::: Given information :::

/-- Grid-locked (R189): FCLK reference, integer mode, OFS = 0, as the target and as the offset in effect. -/
def State.gridLock (s : State) (x : Nat) : Bool :=
  s.fld (synR x + 4) 2 0 == 4 && s.fld (synR x + 8) 23 0 == 0 && s.fld (synR x + 0x10) 23 0 == 0 && s.effOfs x == 0

/-- The output's next falling edge at or after now, in elapsed TU (R181): the output falls half a period before each rising edge. -/
def State.nextFall (s : State) (x : Nat) : Nat :=
  let l := (s.sy x).out
  let r := l.at_ (l.from_ s.time.mono)
  let half := l.num / (2 * l.den)
  if s.time.mono + half ≤ r then r - half else r + half

/-- The length of an FCLK cycle in elapsed TU, as a fraction: 32 TU at 1.6 GHz, and at the rate SYN-A's divider makes of its reference
otherwise (R174). -/
def State.cycleFrac (s : State) : Nat × Nat :=
  let den := s.refHz (s.fld 0x1A04 2 0) * s.synRatio 0
  if den = 0 then (32, 1) else (32 * 1600000000 * (s.fld 0x1A04 11 8 + 1) * 2 ^ 24 * 1000000000, den)

/-- The elapsed time of the FCLK cycle in progress in TU, with what the cycles before left over and what a slew adds (R23, R174). -/
def State.cycleTu (s : State) : Nat :=
  ((((s.cycleFrac).1 + s.time.acc) / (s.cycleFrac).2 : Nat) + s.time.shift).toNat

/-- The output domain of a sequencer that a synthesizer clocks: 1 analog by SYN-B, 2 pattern by SYN-C (R258). -/
def State.clockedBy (s : State) (x k : Nat) : Bool := s.seqOn k && x ≠ 0 && s.fld (seqR k + 8) 23 22 == x

/-- A mute: the output stops; sequencers it clocks pause (R280), pulses in progress are cut (R338), and a running
scan-out stops with NOCLK. -/
def State.mute (s : State) (x : Nat) : State :=
  if s.synBit x 1 then s
  else
    let s := (s.wsyn x 1 true).setSy x { s.sy x with muteAt := s.nextFall x }
    let s := s.each ((List.range 16).filter (s.clockedBy x)) fun s k =>
      (s.wbit (seqR k + 8) 18 true).setSq k { s.sq k with pausedAt := s.time.mono }
    if x = 2 then s.each ((List.range 8).filter fun n => s.bit (trgR n + 8) 1) fun s n =>
      (s.cutTrg n).wbit (trgR n + 8) 5 true
    else if x = 3 ∧ s.dispState ≠ 0 then (s.wbit 0x2C08 12 true).after 0 .stopNow
    else s

/-- The output period of sequencer `k` in output domain `dom`: of FCLK, of SYN-B, or of the vectors of its banks (R224, R258, R311). -/
def State.seqPeriodIn (s : State) (k dom : Nat) : Nat × Nat :=
  match dom with
  | 0 => s.cycleFrac
  | 1 => s.outPeriod 1
  | _ =>
    let bank := ((List.range 8).find? fun j => s.bindsBank k j).getD 0
    ((s.outPeriod 2).1 * s.fld (pbR bank + 0x14) 11 0, (s.outPeriod 2).2)

/-- The clock of a sequencer runs again (R280): it resumes at the boundary it had reached, on an edge of the restarted clock, and the
pause adds to SLIP. What was to come at the first boundary from some moment on is found now. -/
def State.resumeSeq (s : State) (x k : Nat) : State :=
  let y := s.sq k
  let b := max y.done (y.tl.from_ (y.pausedAt + 1))
  let slip := s.time.mono - y.tl.at_ b
  let tl := Line.startAt b s.time.mono (s.seqPeriodIn k x)
  let s := (s.wbit (seqR k + 8) 18 false).incSat (seqR k + 0x38) slip
  let y := { y with tl := tl }
  match y.aim with
  | none => s.setSq k y
  | some t =>
    let j := max (y.planAt + (if y.started then 1 else 0)) (tl.from_ t)
    s.setSq k { y with aim := none, target := some j, done := if y.started then y.done else j }

/-- The output restarts: MUTE_LAST takes the length, and paused sequencers and free-running banks resume at the boundary they had
reached (R181, R280, R332). Edges of a vector that were still to come are placed after the restart (R339). -/
def State.unmute (s : State) (x : Nat) : State :=
  if !s.synBit x 1 then s
  else
    let d := s.time.mono - (s.sy x).muteAt
    let s := (s.wsyn x 1 false).wr (synR x + 0x24) (sat32 d)
    let s := s.setSy x { s.sy x with out := Line.startAt 0 s.time.mono (s.outPeriod x) }
    let s := s.each ((List.range 16).filter fun k => s.clockedBy x k && s.bit (seqR k + 8) 18) fun s k => s.resumeSeq x k
    if x ≠ 2 then s
    else
      let m := (s.sy 2).muteAt * 2 ^ 40
      let s := s.each (List.range 8) fun s k => s.setPb k { s.pb k with edges := (s.pb k).edges.map fun e =>
        (e.1, if m < e.2.1 then e.2.1 + d * 2 ^ 40 else e.2.1, e.2.2) }
      s.each ((List.range 8).filter fun k => s.pbState k == 2) fun s k =>
      let y := s.pb k
      let p := s.outPeriod 2
      let tl := Line.startAt (y.tl.from_ ((s.sy 2).muteAt + 1)) s.time.mono (p.1 * s.fld (pbR k + 0x14) 11 0, p.2)
      let stop := y.stopAt.map fun t => s.cycleOf (tl.at_ (y.tl.from_ t))
      let s := s.setPb k { y with tl := tl, stopAt := stop }
      (stop.map fun t => s.at_ t (.pbStop (Fin.ofNat 8 k))).getD s

/-- The output lies within 3 % of the core range of R168, at the nominal reference (R177). -/
def State.coreOk (s : State) (x : Nat) : Bool :=
  let (lo, hi) := if x = 0 then (1600, 1600) else if x = 1 then (500, 1250) else if x = 2 then (800, 1600) else (625, 1250)
  let f := s.refHz (s.fld (synR x + 4) 2 0) * s.synRatio x
  let one := (s.fld (synR x + 4) 11 8 + 1) * 2 ^ 24 * 1000000000 * 10000
  decide (97 * lo * one ≤ f) && decide (f ≤ 103 * hi * one)

/-- The first window of an acquisition, with the count the nominal reference gives. -/
def State.firstWindow (s : State) (x : Nat) : State :=
  s.after (us 1 + s.windowTu x) (.synLockWindow (Fin.ofNat 4 x)
    ((2 ^ s.fld (synR x + 0xC) 4 0 * s.synRatio x + 2 ^ 23 * 1000000000) / (2 ^ 24 * 1000000000)) (s.coreOk x))

/-- No window of `x` ends: its reference has stopped. -/
def State.noWindows (s : State) (x : Nat) : State :=
  { s with agenda := s.agenda.filter fun e => match e.2 with
      | .synLockWindow y _ _ => y.val != x
      | _ => true }

/-- The loop starts, or restarts, and acquires: LOCKED clears, the LFSR loads the seed (R173), windows of an earlier acquisition
end, and acquisition starts 1 µs later (R176) where the reference runs. -/
def State.startLoop (s : State) (x : Nat) : State :=
  let s := ((s.wsyn x 0 false).wsyn x 4 false).noWindows x
  let s := s.setSy x { s.sy x with
    running := true, acquiring := true, windows := 0, ranged := false, lfsr := s.rd (synR x + 0x18), lfsrAt := s.time.mono }
  let src := s.fld (synR x + 4) 2 0
  if s.refRuns src && !(s.sy x).lost && (src != 4 || s.time.fclk) then s.firstWindow x else s

/-- A start by an enable or an apply looks for the reference anew, whatever was lost before. -/
def State.startFresh (s : State) (x : Nat) : State := (s.setSy x { s.sy x with lost := false, retained := false }).startLoop x

/-- A reference starts, by SYN_REFIN_CFG.EN, READY of the HFXO or FCLK: the synthesizers that wait for it acquire, from their
retained codes in a wake (R178). -/
def State.refStarts (s : State) (src : Nat) : State :=
  s.each ((List.range 4).filter fun x => (s.sy x).running && (s.sy x).acquiring && s.fld (synR x + 4) 2 0 == src) fun s x =>
    let s := (s.setSy x { s.sy x with lost := false }).noWindows x
    if (s.sy x).retained then s.wakeTry x else s.firstWindow x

:::

● About this exercise: Each line above that has the word "retained" should be copied.

● Exercise solution:
def State.startFresh (s : State) (x : Nat) : State := (s.setSy x { s.sy x with lost := false, retained := false }).startLoop x
retained codes in a wake (R178). -/
    if (s.sy x).retained then s.wakeTry x else s.firstWindow x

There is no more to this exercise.